The Clintons love to go to the movies “all the time.” And (take solace, dear reader) sometimes even they, Mr. and Mrs. Famous, get shut out. “We went to see Little Miss Sunshine at Jacob Burns the other week and got shut out,” she reports. They ended up going to Bedford, where they succeeded in seeing Boynton Beach Club. “It was funny,” she says.
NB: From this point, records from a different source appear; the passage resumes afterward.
/-- Doubleword i of an inbound row's window row (R338), read from the window block. -/
def winRow (s : State) (d p wptr w i : Nat) : Dword :=
  BitVec.ofNat 64 (memLe s.mem (gk 0 d p (wptr + 32 * w + 8 * i)) 8)
/-- The window rows of a source node, from the cached copy when there is one (R339, R341). -/
def windowRow (s : State) (d p src w i : Nat) : Dword :=
  match kget (s.part d p).winc (src * 64 + w) with
  | some r => (r[i]?).getD 0#64
  | none => winRow s d p (bf (rget (s.part d p).inb src) 55 11 * 2048) w i
/-- The base address of an admitted request to a window (R338, R339): `perm` 1 read, 2 write, 3 atomic. -/
def admitted (s : State) (d p src spart w off len perm : Nat) : Option Nat :=
  let row := rget (s.part d p).inb src
  let a := windowRow s d p src w 0; let b := windowRow s d p src w 1; let c := windowRow s d p src w 2
  let e := windowRow s d p src w 3
  let base := bf a 55 12 * 4096
  let size := bf b 24 0 * 4096
  let at_ := bf row 55 11 * 2048 + 32 * w
  let kept := (kget (s.part d p).winc (src * 64 + w)).isSome
  let seen := kept || (decide (at_ + 32 ≤ (s.dev d).capacity p) && (kget s.psn (gk 0 d p at_ / 32)).isNone)
  if (s.dev d).partOk p && seen && row.getLsbD 0 && bf row 63 56 = 0 && bf row 10 7 = spart && decide (w ≤ bf row 6 1)
      && a.getLsbD 0 && bf a 63 56 = 0 && bf a 11 4 = 0 && bf b 63 25 = 0 && bf c 63 23 = 0 && e = 0#64
      && decide (off + len ≤ size) && decide (base + size ≤ (s.dev d).capacity p)
      && (!c.getLsbD 16 || decide (bf c 7 0 < (s.dev d).ncores p)) && a.getLsbD perm
  then some base else none

/-- Switch and switch-local byte of a kitty offset, and those of the mirror (R425). -/
def kittyAt (off : Nat) : (Nat × Nat) × Option (Nat × Nat) :=
  let gib := 2 ^ 30
  if off / 2 ^ 43 % 2 = 0 then
    let u := off / 4096
    ((u % 64, u / 64 * 4096 + off % 4096), none)
  else if off / 2 ^ 36 % 2 = 0 then ((off / 2 ^ 37 % 64, 128 * gib + off % 2 ^ 36), none)
  else
    let pp := off / 2 ^ 37 % 64; let q := off / 2 ^ 30 % 64
    ((pp, 192 * gib + q * gib + off % gib), some (q, 192 * gib + pp * gib + off % gib))
/-- The planes on which a device sends: those that are up, and none after a LOCK trip (R420, R443). -/
def Dev.sends (v : Dev) : Dword := if v.lockout then 0#64 else v.planes
/-- The next plane after one, in ascending order, that is up (R420). -/
def fallback (v : Dev) (plane : Nat) : Option Nat :=
  ((List.range 63).map fun i => (plane + 1 + i) % 64).find? fun q => v.sends.getLsbD q
/-- The plane of a packet to a peer (R420): a hash of its address and its destination, or the fallback of it; none while no
plane is up. -/
def planeOf (v : Dev) (pa dest : Nat) : Option Nat :=
  let h := (pa / 2 ^ 8 % 64) ^^^ (pa / 2 ^ 14 % 64) ^^^ (dest % 64)
  if v.sends.getLsbD h then some h else fallback v h
/-- A switch is lost (R427). -/
def State.swLost (s : State) (w : Nat) : Bool := (kget s.sw w).getD false
/-- The place of a kitty byte for a tenant (R217, R425 to R427). A packet of its line goes on the plane of the switch: while
that is down the access stalls (R420; log entry 143). -/
def placeKitty (s : State) (d p off : Nat) : Place :=
  let t := (s.dev d).tenant p
  let k (x : Nat × Nat) : Nat := gk 5 0 x.1 x.2
  match s.allocs.find? fun a => a.tenant = t && decide (a.base ≤ off) && decide (off < a.base + a.size) with
  | none => { key := gk 5 0 0 0, bad := 1 }
  | some a =>
    let at_ := kittyAt off
    let unseen (w : Nat) : Bool := s.swLost w && !(s.dev d).lostSw.contains w
    let waits (w : Nat) : Bool := unseen w || (!(s.dev d).sends.getLsbD w && !(s.dev d).lostSw.contains w)
    match at_.2 with
    | none => { key := k at_.1, bad := if a.gone.any fun w => !unseen w then 5 else 0, stall := waits at_.1.1 }
    | some m =>
      let g1 := a.gone.contains at_.1.1; let g2 := a.gone.contains m.1
      if g1 && g2 then { key := k at_.1, bad := 5, stall := unseen at_.1.1 || unseen m.1 }
      else if g1 then { key := k m, stall := waits at_.1.1 || waits m.1 }
      else if g2 then { key := k at_.1, stall := waits at_.1.1 }
      else { key := k at_.1, key2 := some (k m), stall := waits at_.1.1 }
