/-- The square root (R153). -/
def fvSqrt (t rm : Nat) : FV → Nat × Flags
  | .nan sig => nanTo t (if sig then fNV else 0#6)
  | .inf n => if n then nanTo t fNV else (infBits (fmtOf t) false, 0#6)
  | .fin n m e =>
    if m = 0 then (withSign (fmtOf t) n 0, 0#6)
    else if n then nanTo t fNV
    else
      let k : Nat := 160 + (if (e % 2 = 0) then 0 else 1)
      let big := m * 2 ^ k
      let r := isqrtFrom big ((Nat.log2 big) / 2 + 1) 0
      roundTo t rm false 0 false r ((e - k) / 2) (r * r ≠ big)

/-- 1 / √x (R153). -/
def fvRsq (t rm : Nat) : FV → Nat × Flags
  | .nan sig => nanTo t (if sig then fNV else 0#6)
  | .inf n => if n then nanTo t fNV else (0, 0#6)
  | .fin n m e =>
    if m = 0 then (infBits (fmtOf t) n, fDZ)
    else if n then nanTo t fNV
    else
      let k : Nat := Nat.log2 m + 160
      let k2 : Nat := if (e + k) % 2 = 0 then k else k + 1
      let r := isqrtFrom (2 ^ k2 / m) ((k2 - Nat.log2 m) / 2 + 1) 0
      roundTo t rm false 0 false r (-((e + k2) / 2)) (r * r * m ≠ 2 ^ k2)

/-- Fixed-point precision of the function values: units of 2^-140. -/
def fxP : Nat := 140
/-- π in units of 2^-140. -/
def fxPi : Nat := 4378741080330103799233250808471022728399424
/-- ln 2 in units of 2^-140. -/
def fxLn2 : Nat := 966106166171702452789019208761976768099343
/-- log2 e in units of 2^-140. -/
def fxLog2e : Nat := 2010823406628030733297128842387837900889450

/-- Rounds a function value whose bounds are m and m + w units of 2^e and which is off every grid (R153): no input of a
type that the functions take has a midpoint of the grid between the bounds, so both round to the same value (log
entry 9). -/
def rndBetween (t : Nat) (neg : Bool) (m w : Nat) (e : Int) : Nat × Flags := roundTo t 0 false 0 neg (m + w / 2) e true

/-- Sum over k of c_k with c_0 = `term` and c_(k+1) = c_k × y / ((2k+2)(2k+3)), signs alternating when `alt`. -/
def sinSum (y : Nat) (alt : Bool) : Nat → Nat → Nat → Int → Int
  | 0, _, _, acc => acc
  | n + 1, k, term, acc =>
    let acc := if alt && k % 2 = 1 then acc - term else acc + term
    sinSum y alt n (k + 1) (term * y / 2 ^ fxP / ((2 * k + 2) * (2 * k + 3))) acc

/-- sin(π r) for 0 < r = m × 2^e ≤ 1/2: bounds m × S with S in units of 2^-140 (R153). -/
def sinPi (t : Nat) (neg : Bool) (m : Nat) (e : Int) : Nat × Flags :=
  let r2 : Nat := (roundQ 1 0 false (m * m) (2 * e + fxP) false 0).1
  let y := fxPi * fxPi / 2 ^ fxP * r2 / 2 ^ fxP
  let s := (sinSum y true 40 0 fxPi 0).toNat
  rndBetween t neg (m * (s - 2 ^ 12)) (m * 2 ^ 13) (e - fxP)

/-- FSIN and FCOS in half-turns (R152, R153): the argument modulo 2 as a multiple of 2^e, then the first quadrant. -/
def fvSinCos (t : Nat) (cos : Bool) : FV → Nat × Flags
  | .nan sig => nanTo t (if sig then fNV else 0#6)
  | .inf _ => nanTo t fNV
  | .fin n m e =>
    let f := fmtOf t
    let one := (roundTo t 0 false 0 false 1 0 false).1
    if m = 0 then (if cos then one else withSign f n 0, 0#6)
    else
      let k : Nat := if 0 ≤ e then 1 else (-e).toNat + 1       -- units of 2^-k, k ≥ 1
      let u : Nat := m * 2 ^ (e + k).toNat
      let half := 2 ^ (k - 1)
      let u2 := u % (4 * half)                                  -- modulo 2
      -- quadrant and remainder
      let qd := u2 / half; let r := u2 % half
      if r = 0 then
        if cos then
          (match qd with | 0 => one | 2 => withSign f true one | _ => 0, 0#6)
        else (match qd with | 1 => withSign f n one | 3 => withSign f (!n) one | _ => withSign f n 0, 0#6)
      else
        let a := if (qd % 2 = 0) != cos then r else half - r
        let neg := if cos then qd = 1 || qd = 2 else (decide (qd ≥ 2) != n)
        sinPi t neg a (-(k : Int))

/-- Sum of x^k / k! for k < n in units of 2^-140. -/
def expSum (x : Nat) : Nat → Nat → Nat → Nat → Nat
  | 0, _, _, acc => acc
  | n + 1, k, term, acc => expSum x n (k + 1) (term * x / 2 ^ fxP / (k + 1)) (acc + term)

/-- 2^f for 0 ≤ f < 1 given in units of 2^-140: a lower bound; the value is below it by less than 2^12 units more. -/
def exp2Frac (f : Nat) : Nat := expSum (f * fxLn2 / 2 ^ fxP) 45 0 (2 ^ fxP) 0
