-- ==== Sys2Proof/Machine/Flags.lean ====
section
/-! DEFINITION. Sys2Proof/Machine/Flags.lean: the condition code of the scalar instructions (R168), the control bits that
change arithmetic (R185), and flags over elements (R144). -/

namespace Sys2Proof.Machine
open Sys2Proof

/-- FZ, bit 8 of AENABLE (R185, R49). -/
def Group.fz (G : Group) : Bool := G.aen.getLsbD 8

/-- The flags of several elements (R144). -/
def orFlags : List Flags → Flags
  | [] => 0#6
  | x :: t => x ||| orFlags t

/-- SAT when a clamp changed the value. -/
def satFlag (changed : Bool) : Flags := if changed then fSAT else 0#6

/-- N and Z of a `w`-bit pattern (R168). -/
def nOf (w v : Nat) : Bool := v / 2 ^ (w - 1) % 2 = 1
def zOf (w v : Nat) : Bool := v % 2 ^ w = 0

/-- The condition code of a result with its carry and overflow (R168, R185). -/
def ccRes (w v : Nat) (c o : Bool) : BitVec 4 := ccOf (nOf w v) (zOf w v) c o

/-- N, Z, C and V of a condition code (R185). -/
def ccN (c : BitVec 4) : Bool := c.getLsbD 3
def ccZ (c : BitVec 4) : Bool := c.getLsbD 2
def ccC (c : BitVec 4) : Bool := c.getLsbD 1
def ccV (c : BitVec 4) : Bool := c.getLsbD 0

end Sys2Proof.Machine
end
The couple also enjoys taking long walks, often at the Rockefeller State Park Preserve (“Bill walks more than I, especially since his heart surgery”), and to dine out. “We go over to the restaurants by the river and in nearby towns. I love Crabtree’s.” In fact, it seems she loves just about everything. Smiling broadly, she says, “I have work that I love, family and friends that I love. I get joy out of life.” Asked to describe herself, the Senator lists “hard-working, fun, adventurous, compassionate, and passionate.” Really? Is she really like this? Is she really this nice, this happy, this unassuming in private too?
“Except for wearing my sweats, the person that I am in private is the same person I am in public.”
And that person is running very, very late.
“Last question,” her aide says.
Actually, there were at least three more questions, making Hillary Rodham Clinton even more late.